В ту секунду, когда водитель потерял управление, я перехватил мальчика, просунув правую руку ему под грудку, и накрепко зацепился пальцами за джинсу своей куртки. Одновременно я охватил левой рукой тот поручень, за который держатся выходящие пассажиры, сжав его между кистью и бицепсом. В следующую секунду, когда автобус, как нам казалось, медленно встал на дыбы, я крикнул водителю, тщетно выправляющему руль и переносящему ногу с газа на тормоз:

– Открой дверь!

Он открыл её, когда автобус уже падал вниз. Он не подвёл нас. Хотя, возможно, он открыл её случайно, упав по инерции грудью на руль и в ужасе упершись руками в приборы и кнопки. Несмотря на крик, поднявшийся в салоне, – кричали даже мужчины, только мой приёмыш молчал, – несмотря на то, что с задних сидений, будто грибы из кошёлки, на лобовуху салона загремели люди и кто-то из пассажиров пробил головой стекло, итак, несмотря на шум, я услышал звук открываемой двери – предваряющийся шипом, завершавшийся стуком о поручень и представляющий собой будто бы рывок железной мышцы. Я даже не повернул голову на этот звук.

Автобус сделал первый кувырок, и я увидел, что пенсионерка, так долго сетовавшая на платный проезд две остановки назад, как кукла, кувыркнулась в воздухе, взмахнув старческими жирными ногами, и ударилась головой о… я думал, что это потолок, но это уже был пол.

Мы, я и мальчик, съехали вверх по поручню, я нагнул голову, принял удар о потолок затылком и спиной, отчётливо чувствуя, что темечко ребёнка упирается мне в щеку, в ту же секунду ударился задом о сиденье, завалился на бок, на другой и, наконец, едва не вырвал себе левую руку, когда автобус упал в реку.

Ледяная вода хлынула отовсюду одновременно.
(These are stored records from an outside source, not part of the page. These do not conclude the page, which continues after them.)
/-- R44: `BIT_LOOP` stores a frame byte at the edge that completes it, as a whole, with the received bit
lowest (0 in the calibration region, else the classifier's), and only that byte; an accepted command
and reset clear all five; nothing else changes the frame. -/
def Obligations.FrameByteIsWrittenWhole : Prop :=
  (∀ s : State, s.now.rst = false → s.regs.st = .bitLoop → s.atEdge →
    s.regs.bitidx.toNat % 8 = 7 → s.regs.bitidx.toNat / 8 ≤ 4 →
    ∃ (s' : State) (v : Byte) (b : Level), step s = .next s' ∧
      s'.regs.frame.get (s.regs.bitidx.toNat / 8) = some v ∧
      v.toNat = (2 * s.regs.sh.toNat + b.toNat) % 256 ∧
      (b = true ↔ nlz s.regs.fam ≤ s.regs.bitidx.toNat ∧
        s.regs.cnt.toNat + s.regs.margin.toNat ≤ s.regs.floor.toNat) ∧
      (∀ i, i ≠ s.regs.bitidx.toNat / 8 → s'.regs.frame.get i = s.regs.frame.get i)) ∧
  (∀ s : State, s.now.rst = true ∨ (resting s.regs.st = true ∧ legalCommand s.now = true) →
    ∃ s' : State, step s = .next s' ∧ ∀ i, i ≤ 4 → s'.regs.frame.get i = some 0) ∧
  (∀ s s' : State, step s = .next s' → s'.regs.frame ≠ s.regs.frame →
    (s.now.rst = false ∧ s.regs.st = .bitLoop ∧ s.atEdge ∧ s.regs.bitidx.toNat % 8 = 7 ∧
      s.regs.bitidx.toNat / 8 ≤ 4) ∨
    s.now.rst = true ∨ (resting s.regs.st = true ∧ legalCommand s.now = true))

/-! ## Validate and decode -/

/-- R131 with R132, R134, R135, R136: `VALIDATE` decodes the fields by the family, whether or not the
checksum holds, gives `Ok` or `Checksum` by the bytes as received, and leaves the frame alone. -/
def Obligations.ValidateDecodesAndCommits : Prop :=
  ∀ s : State, s.regs.st = .validate → ∃ (h t : Tenths) (n : Level) (e : ErrorKind),
    exec .validate s = .next { s with regs :=
      { s.regs with hum := h, tneg := n, tmag := t, err := e, st := .done } } ∧
    e = (if (s.regs.frame.b0.toNat + s.regs.frame.b1.toNat + s.regs.frame.b2.toNat +
      s.regs.frame.b3.toNat) % 256 = s.regs.frame.b4.toNat then .ok else .checksum) ∧
    (s.regs.fam = .type11 → h.toNat = 10 * (s.regs.frame.b0.toNat % 128) ∧ n = false ∧
      t.toNat = 10 * (s.regs.frame.b2.toNat % 128)) ∧
    (s.regs.fam = .type21 ∨ s.regs.fam = .type22 →
      h.toNat = s.regs.frame.b0.toNat % 4 * 256 + s.regs.frame.b1.toNat ∧
      (n = true ↔ 128 ≤ s.regs.frame.b2.toNat) ∧
      t.toNat = s.regs.frame.b2.toNat % 4 * 256 + s.regs.frame.b3.toNat)

/-- The ranges of the result (43_validate_decode.md R137, the spec's own inference). -/
def Obligations.ReadingRanges : Prop :=
  ∀ s : State, s.now.rst = false → s.regs.st = .validate → ∃ s' : State, step s = .next s' ∧
    (s.regs.fam = .type11 → 10 ∣ s'.regs.hum.toNat ∧ s'.regs.hum.toNat ≤ 1270 ∧
      10 ∣ s'.regs.tmag.toNat ∧ s'.regs.tmag.toNat ≤ 1270 ∧ s'.regs.tneg = false) ∧
    (s.regs.fam ≠ .type11 → s'.regs.hum.toNat ≤ 1023 ∧ s'.regs.tmag.toNat ≤ 1023)

/-- The mask on `frame[0]` never changes anything in a state that meets R37 (43_validate_decode.md R140,
the spec's own inference). -/
def Obligations.MaskOnFirstByteChangesNothing : Prop :=
  ∀ r : Regs, r.Inv → (r.fam = .type11 → r.frame.b0 &&& 0x7F = r.frame.b0) ∧
    (r.fam ≠ .type11 → r.frame.b0 &&& 0x03 = r.frame.b0)

/-- R62: the three functions of the family, and Type21 and Type22 identical in every step but for the
value held in `fam`. -/
def Obligations.FamilyFunctionsAndTypes21And22Identical : Prop :=
  (nlz .type11 = 1 ∧ nlz .type21 = 6 ∧ nlz .type22 = 6 ∧
    (wakeMs .type11).toNat = 18 ∧ (wakeMs .type21).toNat = 1 ∧ (wakeMs .type22).toNat = 1) ∧
  (∀ s s' : State, s.now.rst = false → resting s.regs.st = false → s.regs.fam = .type21 →
    step s = .next s' → step { s with regs := { s.regs with fam := .type22 } } =
      .next { s' with regs := { s'.regs with fam := .type22 } }) ∧
  (∀ s s' : State, s.now.rst = false → resting s.regs.st = false → s.regs.fam = .type22 →
    step s = .next s' → step { s with regs := { s.regs with fam := .type21 } } =
      .next { s' with regs := { s'.regs with fam := .type21 } })

/-! ## Outcomes and ports -/

/-- R21, R22, R23: the four flags are functions of `st` and `err`. -/
def Obligations.ResultFlags : Prop :=
  ∀ r : Regs, (r.outputs.busy = true ↔ r.st ≠ .idle ∧ r.st ≠ .done) ∧
    (r.outputs.done = true ↔ r.st = .done) ∧
    (r.outputs.frameValid = true ↔ r.st = .done ∧ (r.err = .ok ∨ r.err = .checksum)) ∧
    (r.outputs.readingValid = true ↔ r.st = .done ∧ r.err = .ok)

/-- R31, R32, R33, R155: the ports show the registers, `err` by its code (R65). After a timeout-class
error both valid flags are 0 and the four result ports show nothing of the registers: they are the same
in any two blocks there. That they are absent is the model's choice and stated apart
(ResultPortsAbsentAfterTimeoutClassError). The block never drives the line high. -/
def Obligations.OutputPorts : Prop :=
  (∀ r : Regs, ¬ (r.st = .done ∧ timeoutClass r.err = true) →
    ∃ w : BitVec 40, r.outputs.frameO = some w ∧ w.extractLsb' 32 8 = r.frame.b0 ∧
      w.extractLsb' 24 8 = r.frame.b1 ∧ w.extractLsb' 16 8 = r.frame.b2 ∧
      w.extractLsb' 8 8 = r.frame.b3 ∧ w.extractLsb' 0 8 = r.frame.b4 ∧
      r.outputs.humO = some r.hum ∧ r.outputs.tnegO = some r.tneg ∧
      r.outputs.tmagO = some r.tmag) ∧
  (∀ r : Regs, r.st = .done → r.err = .timeout ∨ r.err = .connect ∨ r.err = .ackLow ∨
    r.err = .ackHigh → r.outputs.frameValid = false ∧ r.outputs.readingValid = false) ∧
  (∀ r q : Regs, r.st = .done → q.st = .done → timeoutClass r.err = true →
    timeoutClass q.err = true → r.outputs.frameO = q.outputs.frameO ∧
      r.outputs.humO = q.outputs.humO ∧ r.outputs.tnegO = q.outputs.tnegO ∧
      r.outputs.tmagO = q.outputs.tmagO) ∧
  (∀ r : Regs, r.st = .done → r.err = .checksum →
    r.outputs.frameValid = true ∧ r.outputs.readingValid = false) ∧
  (∀ r : Regs, r.outputs.err.toNat = match r.err with
    | .ok => 0 | .checksum => 1 | .timeout => 2 | .connect => 3 | .ackLow => 4 | .ackHigh => 5) ∧
  (∀ r : Regs, r.outputs.pinOe = r.pinOe ∧
    r.outputs.pinOut = false ∧ r.outputs.pinPull = !r.pinOe ∧
    (r.outputs.delayReq = true ↔ r.st = .startPulse) ∧
    r.outputs.delayMs.toNat = if r.fam = .type11 then 18 else 1)

/-- R152, R153: each error leaves exactly one state, `VALIDATE` gives `Ok` or `Checksum`; the exit writes
the code, `DONE` and what its rule lists, and leaves the line as it was; it is the only way into
`DONE`. -/
def Obligations.EachErrorHasItsState : Prop :=
  ∀ s s' : State, s.now.rst = false → step s = .next s' → s.regs.st ≠ .done → s'.regs.st = .done →
    (s.regs.st = .awaitSensorLow ∧
      s'.regs = { s.regs with err := .connect, st := .done, cnt := 0 }) ∨
    (s.regs.st = .awaitAckHigh ∧
      s'.regs = { s.regs with err := .ackLow, st := .done, cnt := 0 }) ∨
    (s.regs.st = .awaitAckLow ∧
      s'.regs = { s.regs with err := .ackHigh, st := .done, cnt := 0 }) ∨
    (s.regs.st = .bitLoop ∧
      s'.regs = { s.regs with err := .timeout, st := .done, cnt := 0, prev := s.now.pinIn }) ∨
    (s.regs.st = .validate ∧ (s'.regs.err = .ok ∨ s'.regs.err = .checksum) ∧
      s'.regs = { s.regs with err := s'.regs.err, st := .done, hum := s'.regs.hum,
                              tneg := s'.regs.tneg, tmag := s'.regs.tmag })

/-- R20: `err` changes only at the step that enters `DONE` and where it is cleared, and an accepted
command and reset do clear it to `Ok`. -/
def Obligations.ErrIsWrittenOncePerAttempt : Prop :=
  (∀ s s' : State, step s = .next s' → s'.regs.err ≠ s.regs.err →
    (s.now.rst = false ∧ resting s.regs.st = false ∧ s'.regs.st = .done) ∨
    (s.now.rst = false ∧ resting s.regs.st = true ∧ legalCommand s.now = true) ∨
    s.now.rst = true) ∧
  (∀ s : State, s.now.rst = false → resting s.regs.st = true → legalCommand s.now = true →
    ∃ s' : State, step s = .next s' ∧ s'.regs.err = .ok) ∧
  (∀ s : State, s.now.rst = true → ∃ s' : State, step s = .next s' ∧ s'.regs.err = .ok)

/-- R42: an accepted command drives the line, `RELEASE_LINE` and reset release it, and nothing else
changes `pin_oe`; the level driven is low, and the pull is on exactly while the line is not driven. -/
def Obligations.LineIsDrivenFromStartToRelease : Prop :=
  (∀ s : State, s.now.rst = false → resting s.regs.st = true → legalCommand s.now = true →
    ∃ s' : State, step s = .next s' ∧ s'.regs.pinOe = true) ∧
  (∀ s : State, s.now.rst = true ∨ s.regs.st = .releaseLine →
    ∃ s' : State, step s = .next s' ∧ s'.regs.pinOe = false) ∧
  (∀ s s' : State, step s = .next s' → s'.regs.pinOe ≠ s.regs.pinOe →
    (s.now.rst = false ∧ resting s.regs.st = true ∧ legalCommand s.now = true) ∨
    s.regs.st = .releaseLine ∨ s.now.rst = true) ∧
  (∀ r : Regs, r.outputs.pinOut = false ∧ (r.outputs.pinPull = true ↔ r.outputs.pinOe = false))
Один мужчина, с располосованным и розовым лицом, посыпанным, будто сахаром, стеклянной пылью, рванулся в открытую дверь и мгновенно был унесён в конец салона водой, настолько холодной, что показалось – она кипит.

Я дышал, и дышал, и дышал, до головокружения. Я смотрел в фортку напротив, в которую, как ведьма, просовывала голову жадная вода. Помню ещё, как один из пассажиров, мужчина, карабкаясь по полу на очередном, уже подводном, повороте автобуса, крепко схватил меня за ноги, зло впился в мякоть моих икр, ища опоры. Я закрыл глаза, потому что сверху и сбоку меня заливала вода, и наугад ударил его ногой в лицо. Здесь я понял, что воздуха в салоне больше нет, и пальцами ног, дёргаясь и торопясь, стянул с себя ботинки.

Автобус набирал скорость. Я открыл глаза. Автобус шёл на дно, мордой вниз. В салоне была мутная тьма. Справа от меня, на лобовухе, лежали несколько – пять, или шесть, или даже больше – пассажиров. Я почувствовал, что они дёргаются, что они движутся. Вода больше не била в салон, оттого, что он был заполнен.

Мальчик недвижно сидел у меня на руках, словно заснул.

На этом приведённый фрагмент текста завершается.